General Discussion
In reply to the discussion: Platner: Astro-Turfed Authenticity [View all]QueerDuck
(2,502 posts)Exactly! Yes! Thank you! You hit the nail on the head. The other candidates in the primary were seen as "boring," or "too old" and that reality exposes a massive vulnerability in our voter base.
There is a frustrating truth we have to face: Democrats routinely insist on falling in love with a candidate before they'll show up. We want a savior, an orator, or an idealized working-class hero like Platner appeared to be. If a candidate is "too educated," too policy-wonkish, or just lacks that "guy you'd want to have a beer with" charisma, our side loses enthusiasm.
Meanwhile, Republicans operate with cold, transactional discipline.
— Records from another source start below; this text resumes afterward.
/-! ### `State.setRequest` -/
@[simp] theorem State.setRequest_regs (s : State) (k : Nat) (v : Request) : (s.setRequest k v).regs = s.regs := rfl
@[simp] theorem State.setRequest_mem (s : State) (k : Nat) (v : Request) : (s.setRequest k v).mem = s.mem := rfl
@[simp] theorem State.setRequest_flash (s : State) (k : Nat) (v : Request) : (s.setRequest k v).flash = s.flash := rfl
@[simp] theorem State.setRequest_quarRecords (s : State) (k : Nat) (v : Request) : (s.setRequest k v).quarRecords = s.quarRecords := rfl
@[simp] theorem State.setRequest_pins (s : State) (k : Nat) (v : Request) : (s.setRequest k v).pins = s.pins := rfl
@[simp] theorem State.setRequest_fuses (s : State) (k : Nat) (v : Request) : (s.setRequest k v).fuses = s.fuses := rfl
@[simp] theorem State.setRequest_security (s : State) (k : Nat) (v : Request) : (s.setRequest k v).security = s.security := rfl
@[simp] theorem State.setRequest_anomalies (s : State) (k : Nat) (v : Request) : (s.setRequest k v).anomalies = s.anomalies := rfl
@[simp] theorem State.setRequest_anomPeriod (s : State) (k : Nat) (v : Request) : (s.setRequest k v).anomPeriod = s.anomPeriod := rfl
@[simp] theorem State.setRequest_edge (s : State) (k : Nat) (v : Request) : (s.setRequest k v).edge = s.edge := rfl
@[simp] theorem State.setRequest_boundary (s : State) (k : Nat) (v : Request) : (s.setRequest k v).boundary = s.boundary := rfl
@[simp] theorem State.setRequest_fcycles (s : State) (k : Nat) (v : Request) : (s.setRequest k v).fcycles = s.fcycles := rfl
@[simp] theorem State.setRequest_refGone (s : State) (k : Nat) (v : Request) : (s.setRequest k v).refGone = s.refGone := rfl
@[simp] theorem State.setRequest_warmWaitsRef (s : State) (k : Nat) (v : Request) : (s.setRequest k v).warmWaitsRef = s.warmWaitsRef := rfl
@[simp] theorem State.setRequest_tiles (s : State) (k : Nat) (v : Request) : (s.setRequest k v).tiles = s.tiles := rfl
@[simp] theorem State.setRequest_flights (s : State) (k : Nat) (v : Request) : (s.setRequest k v).flights = s.flights := rfl
@[simp] theorem State.setRequest_creditFlights (s : State) (k : Nat) (v : Request) : (s.setRequest k v).creditFlights = s.creditFlights := rfl
@[simp] theorem State.setRequest_parts (s : State) (k : Nat) (v : Request) : (s.setRequest k v).parts = s.parts := rfl
@[simp] theorem State.setRequest_saved (s : State) (k : Nat) (v : Request) : (s.setRequest k v).saved = s.saved := rfl
@[simp] theorem State.setRequest_movers (s : State) (k : Nat) (v : Request) : (s.setRequest k v).movers = s.movers := rfl
@[simp] theorem State.setRequest_streams (s : State) (k : Nat) (v : Request) : (s.setRequest k v).streams = s.streams := rfl
@[simp] theorem State.setRequest_tlb1 (s : State) (k : Nat) (v : Request) : (s.setRequest k v).tlb1 = s.tlb1 := rfl
@[simp] theorem State.setRequest_tlb2 (s : State) (k : Nat) (v : Request) : (s.setRequest k v).tlb2 = s.tlb2 := rfl
@[simp] theorem State.setRequest_walks (s : State) (k : Nat) (v : Request) : (s.setRequest k v).walks = s.walks := rfl
@[simp] theorem State.setRequest_fetches (s : State) (k : Nat) (v : Request) : (s.setRequest k v).fetches = s.fetches := rfl
@[simp] theorem State.setRequest_inval (s : State) (k : Nat) (v : Request) : (s.setRequest k v).inval = s.inval := rfl
@[simp] theorem State.setRequest_hearth (s : State) (k : Nat) (v : Request) : (s.setRequest k v).hearth = s.hearth := rfl
@[simp] theorem State.setRequest_hearthFills (s : State) (k : Nat) (v : Request) : (s.setRequest k v).hearthFills = s.hearthFills := rfl
@[simp] theorem State.setRequest_ringTail (s : State) (k : Nat) (v : Request) : (s.setRequest k v).ringTail = s.ringTail := rfl
@[simp] theorem State.setRequest_ringNext (s : State) (k : Nat) (v : Request) : (s.setRequest k v).ringNext = s.ringNext := rfl
@[simp] theorem State.setRequest_ringDone (s : State) (k : Nat) (v : Request) : (s.setRequest k v).ringDone = s.ringDone := rfl
@[simp] theorem State.setRequest_loads (s : State) (k : Nat) (v : Request) : (s.setRequest k v).loads = s.loads := rfl
@[simp] theorem State.setRequest_fillJob (s : State) (k : Nat) (v : Request) : (s.setRequest k v).fillJob = s.fillJob := rfl
@[simp] theorem State.setRequest_switched (s : State) (k : Nat) (v : Request) : (s.setRequest k v).switched = s.switched := rfl
@[simp] theorem State.setRequest_lookups (s : State) (k : Nat) (v : Request) : (s.setRequest k v).lookups = s.lookups := rfl
@[simp] theorem State.setRequest_leftFetching (s : State) (k : Nat) (v : Request) : (s.setRequest k v).leftFetching = s.leftFetching := rfl
@[simp] theorem State.setRequest_ports (s : State) (k : Nat) (v : Request) : (s.setRequest k v).ports = s.ports := rfl
@[simp] theorem State.setRequest_outstanding (s : State) (k : Nat) (v : Request) : (s.setRequest k v).outstanding = s.outstanding := rfl
@[simp] theorem State.setRequest_nextTag (s : State) (k : Nat) (v : Request) : (s.setRequest k v).nextTag = s.nextTag := rfl
@[simp] theorem State.setRequest_lateTags (s : State) (k : Nat) (v : Request) : (s.setRequest k v).lateTags = s.lateTags := rfl
@[simp] theorem State.setRequest_collectives (s : State) (k : Nat) (v : Request) : (s.setRequest k v).collectives = s.collectives := rfl
@[simp] theorem State.setRequest_collRecords (s : State) (k : Nat) (v : Request) : (s.setRequest k v).collRecords = s.collRecords := rfl
@[simp] theorem State.setRequest_staging (s : State) (k : Nat) (v : Request) : (s.setRequest k v).staging = s.staging := rfl
@[simp] theorem State.setRequest_broadcasts (s : State) (k : Nat) (v : Request) : (s.setRequest k v).broadcasts = s.broadcasts := rfl
@[simp] theorem State.setRequest_bcastAcks (s : State) (k : Nat) (v : Request) : (s.setRequest k v).bcastAcks = s.bcastAcks := rfl
@[simp] theorem State.setRequest_power (s : State) (k : Nat) (v : Request) : (s.setRequest k v).power = s.power := rfl
@[simp] theorem State.setRequest_logs (s : State) (k : Nat) (v : Request) : (s.setRequest k v).logs = s.logs := rfl
@[simp] theorem State.setRequest_nextLog (s : State) (k : Nat) (v : Request) : (s.setRequest k v).nextLog = s.nextLog := rfl
@[simp] theorem State.setRequest_journal (s : State) (k : Nat) (v : Request) : (s.setRequest k v).journal = s.journal := rfl
@[simp] theorem State.setRequest_budgetStart (s : State) (k : Nat) (v : Request) : (s.setRequest k v).budgetStart = s.budgetStart := rfl
@[simp] theorem State.setRequest_budgetLen (s : State) (k : Nat) (v : Request) : (s.setRequest k v).budgetLen = s.budgetLen := rfl
@[simp] theorem State.setRequest_spark (s : State) (k : Nat) (v : Request) : (s.setRequest k v).spark = s.spark := rfl
@[simp] theorem State.setRequest_offered (s : State) (k : Nat) (v : Request) : (s.setRequest k v).offered = s.offered := rfl
@[simp] theorem State.setRequest_coverPeriod (s : State) (k : Nat) (v : Request) : (s.setRequest k v).coverPeriod = s.coverPeriod := rfl
@[simp] theorem State.setRequest_cxlViolations (s : State) (k : Nat) (v : Request) : (s.setRequest k v).cxlViolations = s.cxlViolations := rfl
@[simp] theorem State.setRequest_enabledAt (s : State) (k : Nat) (v : Request) : (s.setRequest k v).enabledAt = s.enabledAt := rfl
@[simp] theorem State.setRequest_faultLog (s : State) (k : Nat) (v : Request) : (s.setRequest k v).faultLog = s.faultLog := rfl
@[simp] theorem State.setRequest_out (s : State) (k : Nat) (v : Request) : (s.setRequest k v).out = s.out := rfl
@[simp] theorem State.setRequest_outHeld (s : State) (k : Nat) (v : Request) : (s.setRequest k v).outHeld = s.outHeld := rfl
@[simp] theorem State.setRequest_free (s : State) (k : Nat) (v : Request) : (s.setRequest k v).free = s.free := rfl
@[simp] theorem State.setRequest_pending (s : State) (k : Nat) (v : Request) : (s.setRequest k v).pending = s.pending := rfl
They don't care if their nominee is a flawed, unhinged hypocrite; they fall in line because they understand that a vote is about capturing power, securing judges, and passing policy.
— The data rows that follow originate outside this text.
-- ==== Sys2Proof/Laws/KeptTiles.lean ====
section
/-! SUPPORT. `Kept` for the operations of chapters 5 to 8 and 13. -/

set_option maxRecDepth 8000
set_option linter.all false
namespace Sys2Proof.Machine

theorem Kept.after_swapSets {s t : State} {x_t : Nat} (h : Kept s t) : Kept s (State.swapSets t x_t) := by
  ((try unfold State.swapSets); (try simp only []); (repeat' (first | (simp +contextual (maxDischargeDepth := 100) only [h, Kept.after_modTile, Kept.after_setFlag, Kept.after_setFld, Kept.after_setReg]; done) | split | with_reducible assumption | with_reducible apply Kept.after_modTile | with_reducible apply Kept.after_setFlag | with_reducible apply Kept.after_setFld | with_reducible apply Kept.after_setReg | with_reducible apply Kept.foldl | with_reducible apply Kept.ite | with_reducible apply Kept.ite_snd | with_reducible apply Kept.ite_fst | with_reducible apply Kept.ite_snd2 | intro _)); done)

theorem Kept.after_dropSets {s t : State} {x_t : Nat} (h : Kept s t) : Kept s (State.dropSets t x_t) := by
  ((try unfold State.dropSets); (try simp only []); (repeat' (first | (simp +contextual (maxDischargeDepth := 100) only [h, Kept.after_modTile, Kept.after_setFlag, Kept.after_setFld]; done) | split | with_reducible assumption | with_reducible apply Kept.after_modTile | with_reducible apply Kept.after_setFlag | with_reducible apply Kept.after_setFld | with_reducible apply Kept.foldl | with_reducible apply Kept.ite | with_reducible apply Kept.ite_snd | with_reducible apply Kept.ite_fst | with_reducible apply Kept.ite_snd2 | intro _)); done)

theorem Kept.after_mmaBody {s t : State} {x_t w : Nat} (h : Kept s t) : Kept s (mmaBody x_t w t) := by
  ((try unfold mmaBody); (try simp only []); (repeat' (first | (simp +contextual (maxDischargeDepth := 100) only [h, Kept.after_issueFault, Kept.after_modTile, Kept.after_retire, Kept.after_startEngine, Kept.ite]; done) | split | with_reducible assumption | with_reducible apply Kept.after_issueFault | with_reducible apply Kept.after_modTile | with_reducible apply Kept.after_retire | with_reducible apply Kept.after_startEngine | with_reducible apply Kept.foldl | with_reducible apply Kept.ite | with_reducible apply Kept.ite_snd | with_reducible apply Kept.ite_fst | with_reducible apply Kept.ite_snd2 | intro _)); done)

theorem Kept.after_wswapBody {s t : State} {x_t w : Nat} (h : Kept s t) : Kept s (wswapBody x_t w t) := by
  ((try unfold wswapBody); (try simp only []); (repeat' (first | (simp +contextual (maxDischargeDepth := 100) only [h, Kept.after_startEngine]; done) | split | with_reducible assumption | with_reducible apply Kept.after_startEngine | with_reducible apply Kept.foldl | with_reducible apply Kept.ite | with_reducible apply Kept.ite_snd | with_reducible apply Kept.ite_fst | with_reducible apply Kept.ite_snd2 | intro _)); done)

theorem Kept.after_waitBlock {s t : State} {x_t : Nat} (h : Kept s t) : Kept s (State.waitBlock t x_t) := by
  (unfold State.waitBlock; split <;> simp +contextual (maxDischargeDepth := 100) only [h, Kept.after_unitFault]; done)

theorem Kept.after_arrayTime {s t : State} {x_t : Nat} {env : UnitEnv} (h : Kept s t) : Kept s (State.arrayTime t x_t env) := by
  ((try unfold State.arrayTime); (try simp only []); (repeat' (first | (simp +contextual (maxDischargeDepth := 100) only [h, Kept.after_add64]; done) | split | with_reducible assumption | with_reducible apply Kept.after_add64 | with_reducible apply Kept.foldl | with_reducible apply Kept.ite | with_reducible apply Kept.ite_snd | with_reducible apply Kept.ite_fst | with_reducible apply Kept.ite_snd2 | intro _)); done)

theorem Kept.after_mmaRow {s t : State} {x_t w d k r p : Nat} (h : Kept s t) : Kept s (State.mmaRow t x_t w d k r p) := by
  (unfold State.mmaRow; split <;> simp +contextual (maxDischargeDepth := 100) only [h, Kept.after_write]; done)

theorem Kept.after_mmaGroup {s t : State} {x_t w d k g : Nat} (h : Kept s t) : Kept s (State.mmaGroup t x_t w d k g) := by
  (unfold State.mmaGroup; split <;> simp +contextual (maxDischargeDepth := 100) only [h, Kept.after_add64, Kept.after_mmaRow, Kept.foldl, implies_true]; done)

theorem Kept.after_mmaUnit {s t : State} {x_t w : Nat} {env : UnitEnv} (h : Kept s t) : Kept s (State.mmaUnit t x_t w env) := by
  (unfold State.mmaUnit; split <;> simp +contextual (maxDischargeDepth := 100) only [h, Kept.after_arrayTime, Kept.after_completeEngine, Kept.after_mmaGroup, Kept.after_setProg, Kept.after_swapSets, Kept.after_unitFault, Kept.after_waitBlock, Kept.ite]; done)

theorem Kept.after_wswapUnit {s t : State} {x_t : Nat} (h : Kept s t) : Kept s (State.wswapUnit t x_t) := by
  (unfold State.wswapUnit; split <;> simp +contextual (maxDischargeDepth := 100) only [h, Kept.after_completeEngine, Kept.after_setProg, Kept.after_swapSets, Kept.after_waitBlock]; done)

theorem Kept.after_wldBody {s t : State} {x_t w : Nat} (h : Kept s t) : Kept s (wldBody x_t w t) := by
  (unfold wldBody; split <;> simp +contextual (maxDischargeDepth := 100) only [h, Kept.after_issueFault, Kept.after_startEngine]; done)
GOP voters will hold their noses and vote for a literal criminal just to advance their agenda. It's frustration to me that too many on our side will stay home or complain on social media if a Democratic nominee doesn't perfectly check every single aesthetic and ideological box. (Too many of us look for reasons to swipe left.)
When we treat elections like a search for a soulmate rather than a chess move, we get burned. Platner was exciting, flashy, and anti-establishment... but in the end he turned out to be an unvetted disaster who almost cost us a crucial Senate seat. (At least we still have a chance of replacing him with a competitive candidate who isn't GUARANTEED to lose against Collins!)
Ultimately, "boring" candidates might not give us butterflies, but they keep the trains running, they pass the legislation, and most importantly, they don't have Nazi tattoos and hidden elite trust funds waiting to explode in the general election.
We dodged a bullet, but we need to stop putting ourselves in the path of the gun.